If you tuned in, even sparingly, to any financial news outlet lately you would have probably heard a talking head or two attribute the recent rise in stocks to improving earnings. While it is true that 2012 fourth quarter earnings for the S&P 500 came in better than 2011 fourth quarter earnings on a GAAP basis, the reality is if you strip out the allowed accounting shenanigans and other onetime items and compare Operating Earnings (Income from goods or services and excludes interest, taxes and one time and unusual items) you get a picture that is less rosy to say the least. The more troubling aspect is that Q4 is not the first quarter to experience a year over year decline in quarterly operating earnings growth. As we noted before, Q3 2012 was the first quarter since Q1 2010 to experience such a decline.

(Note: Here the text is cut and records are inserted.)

/-! ## The notice of a change (R25, R65, R82, R83) -/

theorem placesRequest_iff (s : State) (b : BankId) (m : MapId) :
    s.placesRequest b m = true ↔ (s.map m).state = .ready ∧ (s.map m).params.source = b ∧
      (s.map m).params.autoRebuild = true ∧ s.buildPending m = false := by
  simp [State.placesRequest, State.noticed, and_assoc]

/-- The request that the notice makes the map place, if it makes it place one. -/
def placedBy (s : State) (b : BankId) (m : MapId) : List BuildRequest :=
  if s.placesRequest b m then [{ map := m, params := (s.map m).params }] else []

theorem mem_placedBy {s : State} {b : BankId} {m : MapId} {r : BuildRequest} :
    r ∈ placedBy s b m ↔
      r.map = m ∧ s.placesRequest b m = true ∧ r.params = (s.map m).params := by
  obtain ⟨m', x⟩ := r
  unfold placedBy
  split <;> simp_all

theorem placedBy_maps_nodup (s : State) (b : BankId) (m : MapId) :
    ((placedBy s b m).map fun r => r.map).Nodup := by
  unfold placedBy
  split <;> simp

theorem noticeMap_map (s : State) (b : BankId) (m m' : MapId) :
    (s.noticeMap b m).map m' = if m' = m then mapAfterChange (s.map m) b else s.map m' := by
  rw [State.map, State.noticeMap_spec]
  dsimp only
  by_cases hn : s.noticed b m = true
  · rw [if_pos hn, PerMap.get_set, mapAfterChange, if_pos (of_decide_eq_true hn)]
    rfl
  · rw [if_neg hn, mapAfterChange, if_neg fun h => hn (decide_eq_true h)]
    split
    next heq => rw [heq, State.map]
    next => rfl

theorem noticeMap_engine (s : State) (b : BankId) (m : MapId) :
    (s.noticeMap b m).engine =
      { s.engine with requests := s.engine.requests ++ placedBy s b m } := by
  rw [State.noticeMap_spec]
  dsimp only
  by_cases hp : s.placesRequest b m = true
  · rw [placedBy, if_pos hp, if_pos hp]
  · rw [placedBy, if_neg hp, if_neg hp, List.append_nil]

theorem noticeMap_buildPending_other (s : State) (b : BankId) {m m' : MapId} (h : m' ≠ m) :
    (s.noticeMap b m).buildPending m' = s.buildPending m' := by
  have hnone : (placedBy s b m).any (fun r => r.map == m') = false := by
    simp only [List.any_eq_false, mem_placedBy, beq_iff_eq]
    rintro r ⟨rfl, -⟩
    exact h.symm
  simp only [State.buildPending, noticeMap_engine, List.any_append, hnone, Bool.or_false]

/-- The notice at one map leaves what the notice at the other one does. -/
theorem placedBy_noticeMap_other (s : State) (b : BankId) {m m' : MapId} (h : m' ≠ m) :
    placedBy (s.noticeMap b m) b m' = placedBy s b m' := by
  have hmap : (s.noticeMap b m).map m' = s.map m' := by rw [noticeMap_map, if_neg h]
  have hplaces : (s.noticeMap b m).placesRequest b m' = s.placesRequest b m' := by
    rw [Bool.eq_iff_iff, placesRequest_iff, placesRequest_iff, hmap,
      noticeMap_buildPending_other s b h]
  rw [placedBy, placedBy, hplaces, hmap]

/-- Both maps take the notice, one after the other; the order is free (log 6). -/
theorem noticeMaps_order (s : State) (b : BankId) :
    ∃ n m m', m' ≠ m ∧
      s.noticeMaps b = (State.noticeMap { s with freeCount := n } b m).noticeMap b m' := by
  unfold State.noticeMaps
  split
  · dsimp only
    split
    · exact ⟨_, .m1, .m0, by decide, rfl⟩
    · exact ⟨_, .m0, .m1, by decide, rfl⟩
  · exact ⟨s.freeCount, .m0, .m1, by decide, rfl⟩

theorem eq_or_eq_of_maps_ne : ∀ {m m' : MapId}, m' ≠ m → ∀ k, k = m ∨ k = m'
  | .m0, .m1, _, .m0 | .m1, .m0, _, .m1 => .inl rfl
  | .m0, .m1, _, .m1 | .m1, .m0, _, .m0 => .inr rfl
  | .m0, .m0, h, _ | .m1, .m1, h, _ => absurd rfl h

theorem noticeMaps_map (s : State) (b : BankId) (k : MapId) :
    (s.noticeMaps b).map k = mapAfterChange (s.map k) b := by
  obtain ⟨n, m, m', hne, horder⟩ := noticeMaps_order s b
  rw [horder, noticeMap_map, noticeMap_map, noticeMap_map, if_neg hne]
  rcases eq_or_eq_of_maps_ne hne k with rfl | rfl
  · rw [if_neg hne.symm, if_pos rfl]
    rfl
  · rw [if_pos rfl]
    rfl

theorem noticeMaps_engine (s : State) (b : BankId) :
    ∃ m m', m' ≠ m ∧ (s.noticeMaps b).engine =
      { s.engine with
        requests := s.engine.requests ++ (placedBy s b m ++ placedBy s b m') } := by
  obtain ⟨n, m, m', hne, horder⟩ := noticeMaps_order s b
  refine ⟨m, m', hne, ?_⟩
  rw [horder, noticeMap_engine, noticeMap_engine, placedBy_noticeMap_other _ _ hne,
    List.append_assoc]
  rfl

/-- The requests of both maps, in either order, are those that a change of the bank asks for. -/
theorem requestsAfterChange_placedBy (s : State) (b : BankId) {m m' : MapId} (hne : m' ≠ m) :
    RequestsAfterChange s b (s.engine.requests ++ (placedBy s b m ++ placedBy s b m')) := by
  refine ⟨_, rfl, ?nodup, fun r => ?mem⟩
  case nodup =>
    rw [List.map_append]
    refine (placedBy_maps_nodup s b m).append (placedBy_maps_nodup s b m') fun k hk hk' => hne ?_
    obtain ⟨q, hq, rfl⟩ := List.mem_map.1 hk
    obtain ⟨q', hq', heq⟩ := List.mem_map.1 hk'
    rw [← (mem_placedBy.1 hq).1, ← (mem_placedBy.1 hq').1, heq]
  case mem =>
    have hmap : r.map = m ∨ r.map = m' := eq_or_eq_of_maps_ne hne r.map
    have hplaced : r ∈ placedBy s b m ++ placedBy s b m' ↔
        s.placesRequest b r.map = true ∧ r.params = (s.map r.map).params := by
      rw [List.mem_append, mem_placedBy, mem_placedBy]
      constructor
      · rintro (⟨rfl, h⟩ | ⟨rfl, h⟩) <;> exact h
      · intro h
        exact hmap.imp (fun hm => ⟨hm, hm ▸ h⟩) (fun hm => ⟨hm, hm ▸ h⟩)
    rw [hplaced, placesRequest_iff]
    simp only [and_assoc]

theorem notice_map (s : State) (b : BankId) (m : MapId) :
    (s.notice b).map m = mapAfterChange (s.map m) b := by
  rw [← noticeMaps_map]
  exact congrArg (·.get m) (State.invalidate_maps _ _)

/-- The engine keeps all but its requests, and they are those of R83. -/
theorem notice_engine (s : State) (b : BankId) :
    (s.notice b).engine = { s.engine with requests := (s.notice b).engine.requests } ∧
      RequestsAfterChange s b (s.notice b).engine.requests := by
  obtain ⟨m, m', hne, hengine⟩ := noticeMaps_engine s b
  rw [State.notice, State.invalidate_engine, hengine]
  exact ⟨rfl, requestsAfterChange_placedBy s b hne⟩

theorem noticeMaps_port (s : State) (b : BankId) : (s.noticeMaps b).port = s.port := by
  obtain ⟨n, m, m', -, horder⟩ := noticeMaps_order s b
  rw [horder, State.noticeMap_spec, State.noticeMap_spec]

theorem notice_port (s : State) (b : BankId) :
    (s.notice b).port = portAfterChange s.port (.bank b) := by
  rw [State.notice, State.invalidate_spec, noticeMaps_port]
  rfl

/-! ## The commit event (R53, R120) -/

/-- The state that a commit event notices: the bank has its new entries and generation, the applied
records have left, and the COMMIT record is inserted if one of them asks for it. -/
def committed (s : State) (b : BankId) : State :=
  { s with
    banks := s.banks.set b { s.bank b with
      entries := applyRecords (s.bank b).entries (s.uq.pendingSet b)
      generation := (s.bank b).generation + 1 }
    uq := { records := s.uq.records.filter fun r => !r.sealedFor b
            commit := s.uq.commit.set b .none }
    eq := if s.uq.asksNotice b
      then s.eq.insert (commitRecordOf b ((s.bank b).generation + 1) s.scanout.frame) else s.eq }

theorem commitRecord_eq (s : State) (b : BankId) :
    ((s.applyPending b).dropPending b).commitRecord b =
      commitRecordOf b ((s.bank b).generation + 1) s.scanout.frame := by
  have hbank : (((s.applyPending b).dropPending b).bank b).generation =
      (s.bank b).generation + 1 := by
    change ((s.applyPending b).bank b).generation = _
    rw [State.applyPending, State.bank_setBank_same]
  rw [State.commitRecord, hbank]
  rfl

theorem commit_eq (s : State) (b : BankId) :
    s.commit b = ((committed s b).notice b).wakeBank b := by
  unfold State.commit committed
  dsimp only
  rw [commitRecord_eq]
  split <;> rfl

theorem commit_bank (s : State) (b b' : BankId) :
    (s.commit b).bank b' = if b' = b
      then { s.bank b with
        entries := applyRecords (s.bank b).entries (s.uq.pendingSet b)
        generation := (s.bank b).generation + 1 }
      else s.bank b' := by
  have hbanks : (s.commit b).banks = (committed s b).banks := by
    rw [commit_eq, State.wakeBank_spec, State.notice_banks]
  rw [State.bank, hbanks]
  exact PerBank.get_set _ _ _ _

theorem commit_uq (s : State) (b : BankId) :
    (s.commit b).uq =
      { records := s.uq.records.filter fun r => decide (r.bank ≠ b ∨ r.state ≠ .sealed)
        commit := s.uq.commit.set b .none } := by
  rw [commit_eq, State.wakeBank_spec, State.notice_uq]
  simp only [committed, not_sealedFor]

theorem commit_commitOf (s : State) (b b' : BankId) :
    (s.commit b).commitOf b' = if b' = b then .none else s.commitOf b' := by
  rw [State.commitOf, commit_uq]
  exact PerBank.get_set _ _ _ _

theorem commit_eventQueue (s : State) (b : BankId) :
    (s.commit b).eq = if s.uq.asksNotice b
      then s.eq.insert (commitRecordOf b ((s.bank b).generation + 1) s.scanout.frame)
      else s.eq := by
  rw [commit_eq, State.wakeBank_spec, State.notice_eq]
  rfl

theorem commit_map (s : State) (b : BankId) (m : MapId) :
    (s.commit b).map m = mapAfterChange (s.map m) b := by
  rw [commit_eq]
  exact notice_map (committed s b) b m

theorem commit_port (s : State) (b : BankId) :
    (s.commit b).port = portAfterChange s.port (.bank b) := by
  rw [commit_eq]
  exact notice_port (committed s b) b

theorem commit_engine (s : State) (b : BankId) :
    (s.commit b).engine = { s.engine with requests := (s.commit b).engine.requests } ∧
      RequestsAfterChange s b (s.commit b).engine.requests := by
  rw [commit_eq]
  exact notice_engine (committed s b) b

theorem commit_chan (s : State) (b : BankId) (c : Chan) :
    (s.commit b).chan c = chanAfterCommit (s.chan c) b := by
  rw [commit_eq, State.wakeBank_chan, State.chan, State.notice_channels]
  rfl

/-- Settles O18: the last covering record decides an entry (`read_applyRecords`), and the commit event
is the bank's change followed by its notice and the waking of the channels (`commit_eq`). -/
theorem commitEventAppliesThePendingSet : Obligations.CommitEventAppliesThePendingSet := by
  unfold Obligations.CommitEventAppliesThePendingSet
  rintro s t b hwf hok rfl
  have hbank := commit_bank s b b
  rw [if_pos rfl] at hbank
  obtain ⟨hengine, hrequests⟩ := commit_engine s b
  refine ⟨fun i => ?entries, by rw [hbank], by rw [hbank], fun b' hne => ⟨?otherBank, ?otherCommit⟩,
    ?commitState, by rw [commit_uq], commit_eventQueue s b, commit_map s b, commit_port s b, hengine,
    hrequests, commit_chan s b, State.commit_scanout s b, State.commit_hostFaults s b,
    State.commit_enables s b, State.commit_timebase s b, State.commit_bus s b,
    State.commit_pending s b⟩
  case entries =>
    rw [hbank]
    refine (read_applyRecords hwf (runFull_of_mem_pendingSet hok) i).trans ?_
    unfold covers
    cases (s.uq.pendingSet b).reverse.find? _ <;> rfl
  case otherBank => rw [commit_bank, if_neg hne]
  case otherCommit => rw [commit_commitOf, if_neg hne]
  case commitState => rw [commit_commitOf, if_pos rfl]

end Sys2Proof.Proofs
end

section
/-! PROOFS. The update queue's commands (chapter 3): the fields and the decoding of a written command
word (R47, R177), staging (R39 to R41), DISCARD (R46) and SEAL with its commit point (R43, R44). -/

namespace Sys2Proof.Proofs

open Sys2Proof Sys2Proof.Machine

/-! ## The command a written word is (R177, Table 11-6) -/

theorem fieldAt_toNat (v : Word) (lo w : Nat) :
    (fieldAt v lo w).toNat = v.toNat / 2 ^ lo % 2 ^ w := by
  rw [fieldAt_eq_ofNat, BitVec.toNat_ofNat]

/-- Every 2-bit value names the bank of that number (R47). -/
@[simp] theorem code_ofCode : ∀ x : BitVec 2, (BankId.ofCode x).code = x := by decide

Once you realize that these are EPS (earnings per share) growth estimates and that S&P 500 companies have actually been buying back their shares then the absolute level of operating earnings looks even worse.
Source: Standard & Poors
While GAAP earnings were up 7 percent in Q4 2012 compared to Q4 2011, operating earnings actually declined 2.5% on top of a 5% decline in Q3 2012 versus Q3 2011. One can argue that Q1 2013 operating earnings are expected to grow by 5.4% according to S&P but if you realize that this was the case for expectations for Q4 estimates at the beginning of earnings season (estimates were for 6.5% growth versus 2.5% actual decline) and if you look at the trend for estimates (below) for Q1 2013 operating earnings then you realize that you should not put a lot of faith in estimates and wait for actual results.